/-- The word at an offset of the code window (R18), or the fetch fault: an absent page counts as invalid, and so does a walk that meets a
poisoned table entry (R251), and a page that the key rule refuses; a code line in state P raises POISON (R237; DEDUCED, log 13). The bytes are
those at their home at the fetch, in every grid (DESIGN CHOICE, log 64), as the page's key decrypts them (R252, R366). -/
def State.fetchWord (s : State) (k : GKey) (mode : Mode) (pc : Word) : Except (Cause × DWord) Word :=
  let a := (s.grid k.slot).lr.codeBase + pc.setWidth 64
  if natBits a.toNat 63 57 ≠ 0 then .error (.pageInvalid, a)
  else
    match s.translate (s.coreOf k) ((s.team k.tkey).space mode) a.toNat .fetch with
    | .ok f =>
      if s.isPoisoned f.pa then .error (.poison, a)
      else .ok (BitVec.ofNat 32 (ofBytes (s.homeBytes f 4)))
    | .absent _ => .error (.pageInvalid, a)
    | .bad _ c => .error (if c = .pagePerm then .pagePerm else .pageInvalid, a)

/-- All checks of R212 on the address of one lane, `n` bytes wide. -/
def State.access (s : State) (core : Nat) (sp : Space) (a : DWord) (n : Nat) (need : Need) : Xlat :=
  if natBits a.toNat 63 57 ≠ 0 then .bad 1 .pageInvalid
  else if a.toNat % n ≠ 0 then .bad 2 .align
  else match s.translate core sp a.toNat need with
    | .ok f => if s.isPoisoned f.pa then .bad 6 .poison else .ok f
    | .absent lvl => if need = .read then .absent lvl else .bad 3 .pageInvalid
    | x => x

/-! Peers: what an access from a peer meets, and what the device sends (R300, R301, R304, R320). -/

/-- A domain's address space, in user mode with its owner key (R300). -/
def Domain.space (e : Domain) : Space := ⟨e.asid, e.ptb.toNat, e.ownkey.toNat, true⟩

/-- How remote_resolve ends (R300): a frame, an absent page with its level and address, or a reason of R306. -/
inductive Resolved where
  | ok (f : Frame)
  | absent (lvl va : Nat)
  | fail (reason : Nat)
deriving DecidableEq, Repr

/-- A core number that stands for an agent outside the cores: no TLB holds anything for it. -/
def noCore : Nat := 2048

/-- remote_resolve of R300 for an access of `n` bytes at offset `o` of domain `dom` from peer `src`, poisoned lines apart. -/
def State.resolveFrame (s : State) (dom src o n : Nat) (need : Need) : Resolved :=
  match kfind s.domains dom with
  | none => .fail 2
  | some e =>
    if !e.valid || !e.members.contains src then .fail 2
    else if e.heapsz.toNat < o + n then .fail 3
    else
      let a := e.heapb.toNat + o
      if 2 ^ 57 ≤ a then .fail 4
      else match s.translate noCore e.space a need with
        | .ok f => .ok f
        | .absent lvl => .absent lvl a
        | .bad _ c => match c with
          | .pagePerm | .key => .fail 5
          | .poison => .fail 7
          | _ => .fail 4

/-- remote_resolve of R300. -/
def State.resolve (s : State) (dom src o n : Nat) (need : Need) : Resolved :=
  match s.resolveFrame dom src o n need with
  | .ok f => if s.isPoisoned f.pa then .fail 7 else .ok f
  | x => x

/-- This device's peer number (R298). -/
def State.selfNum (s : State) : Nat := natBits s.selfPeer.toNat 8 0

def State.port (s : State) (n : Nat) : Port := (kfind s.ports n).getD {}

/-- The entry of the plane map for an offset at a peer (R301). -/
def planeEntry (peer o : Nat) : Nat :=
  Nat.xor (Nat.xor (natBits peer 4 0) (natBits o 11 7)) (Nat.xor (natBits o 16 12) (natBits o 21 17))
/-- The plane map (R301). -/
def State.planeOf (s : State) (entry : Nat) : Nat := (kfind s.planeMap entry).getD entry

/-- New packets of an entry of the plane map wait: its plane is down, or the entry is about to move (R302). -/
def State.planeHeld (s : State) (entry : Nat) : Bool := !(s.port (s.planeOf entry)).up || s.moving.any fun m => m.1 = entry

/-- Every plane is down (R302). -/
def State.noPlane (s : State) : Bool := (List.range 32).all fun p => !(s.port p).up

/-- The stream to a peer has no number left (R305). -/
def State.usedUp (s : State) (dom peer : Nat) : Bool := decide (2 ^ 48 - 1 ≤ (kfind s.seqOut (dom, peer)).getD 0)

/-- The IV of a packet (R304): the number of its stream, the source and the destination. -/
def packetIv (seq src dst : Nat) : BitVec 96 := BitVec.ofNat 96 (seq * 2 ^ 48 + src % 512 * 2 ^ 39 + dst % 512 * 2 ^ 30)

/-- The flits of a packet: 1 to 16 (R302). -/
def flitsOf (dom peer seq : Nat) : List Flit := (List.range (1 + Config.flits dom peer seq % 16)).map fun i => ⟨dom, peer, seq, i⟩

/-- The device asks for a re-key of a domain one of whose streams has come to half its numbers (R305). -/
def State.askRekey (s : State) (dom : Nat) : State :=
  if s.rekeyAsks.contains dom then s else { s with rekeyAsks := s.rekeyAsks ++ [dom] }

/-- A port with other flits to replay; the failed replays are those of its oldest flit (R302). -/
def Port.withReplay (p : Port) (fs : List Flit) : Port := { p with replay := fs, tries := if fs.head? = p.replay.head? then p.tries else 0 }

/-- A packet goes out as the next of its stream (R304), on the plane of the line that it concerns, whose home is device `home` (R301), and its flits
wait for their acknowledgement (R302); a stream that is used up sends nothing (R305). -/
def State.sendNow (s : State) (peer dom home o : Nat) (b : Body) : State :=
  let n := (kfind s.seqOut (dom, peer)).getD 0
  let plane := s.planeOf (planeEntry home o)
  let e := (kfind s.domains dom).getD {}
  let q := s.port plane
  let flits := q.replay ++ flitsOf dom peer n
  if 2 ^ 48 - 1 ≤ n then s
  else
    let s1 : State := { s with
      seqOut := kput s.seqOut (dom, peer) (n + 1)
      sent := s.sent ++ [⟨peer, dom, n, plane, if e.ksel then 1 else 0, packetIv n s.selfNum peer, e.isSealed, b⟩]
      ports := kput s.ports plane (q.withReplay (flits.drop (flits.length - 64))) }
    if n = 2 ^ 47 then s1.askRekey dom else s1

/-- A packet goes out, or waits for its plane (R302). -/
def State.send (s : State) (peer dom home o : Nat) (b : Body) : State :=
  if s.planeHeld (planeEntry home o) then { s with heldOut := s.heldOut ++ [⟨peer, dom, home, o, b, none⟩] } else s.sendNow peer dom home o b

/-- The receiver's check of a packet (R305); none where it drops it. -/
def State.acceptFrom (s : State) (p : RPacket) : Option State :=
  let dom := p.dom.toNat
  let src := p.src.toNat
  match kfind s.domains dom with
  | none => none
  | some e =>
    if !e.valid || !e.members.contains src || (e.isSealed && !p.auth) then none
    else
      let st := (kfind s.seqIn (dom, src)).getD {}
      let take := fun (h : Nat) =>
        let seen := ((p.seq, s.cycle) :: st.seen).filter fun x => decide (h ≤ x.1 + 4096)
        let s := if 2 ^ 47 ≤ p.seq && decide (st.high.getD 0 < 2 ^ 47) then s.askRekey dom else s
        some { s with seqIn := kput s.seqIn (dom, src) ⟨some h, seen, st.given.filter fun x => decide (h ≤ x + 4096)⟩ }
      match st.high with
      | none => take p.seq
      | some h =>
        if h < p.seq then take p.seq
        else if h ≤ p.seq + 4096 && p.seq ≠ h && !(st.seen.any fun x => x.1 = p.seq) && !st.given.contains p.seq then take h
        else none

/-- The packets that have come together are checked one after the other; the flag says that none was dropped. -/
def State.acceptAll (s : State) (ps : List RPacket) : State × Bool :=
  ps.foldl (fun a p => match a.1.acceptFrom p with
    | some s => (s, a.2)
    | none => (a.1, false)) (s, true)

/-- Where a line lies in a region of the own heap, if the region's page now holds it: its offset there, and the page's key (R318, R320). -/
def State.inRegion (s : State) (r : HomeRegion) (pa : Nat) : Option (Nat × Nat) :=
  match s.resolveFrame r.dom (r.subs.headD 0) (r.page * 4096) 1 .read with
  | .ok f => if f.pa ≤ pa && decide (pa < f.pa + 4096) then some (r.page * 4096 + (pa - f.pa) / 128 * 128, f.key) else none
  | _ => none

/-- The new line goes to every subscriber of a region that holds it (R320). -/
def State.pushLine (s : State) (pa : Nat) : State :=
  s.homes.foldl (fun s r =>
    match s.inRegion r pa with
    | none => s
    | some (o, key) =>
      let bs := s.homeBytes ⟨lineOf pa * 128, false, key⟩ 128
      r.subs.foldl (fun s q =>
        let s1 := s.send q r.dom s.selfNum o (.push o bs (s.isPoisoned pa))
        { s1 with fresh := s1.fresh + 1, pushes := s1.pushes ++ [⟨s1.fresh, q, r.dom, o⟩] }) s) s

/-! Monitors hear of writes as they become visible to their core (R271). -/

/-- The physical line that a group's monitor watches: where its page was absent when it was armed, the one that its address leads to now (R270,
R271). -/
def State.watched (s : State) (k : GKey) (g : Group) : Option Nat :=
  if !g.mon.armed then none
  else match g.mon.line with
    | some l => some l
    | none => match s.translate (s.coreOf k) ((s.team k.tkey).space .supervisor) g.mon.addr.toNat .read with
      | .ok f => some (lineOf f.pa)
      | _ => none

■ **EXERCISE GOAL**
Only lines that include "seqOut" belong in the answer; return them from the entries above.

■ **SOLUTION FOR THIS PROBLEM**
def State.usedUp (s : State) (dom peer : Nat) : Bool := decide (2 ^ 48 - 1 ≤ (kfind s.seqOut (dom, peer)).getD 0)
  let n := (kfind s.seqOut (dom, peer)).getD 0
      seqOut := kput s.seqOut (dom, peer) (n + 1)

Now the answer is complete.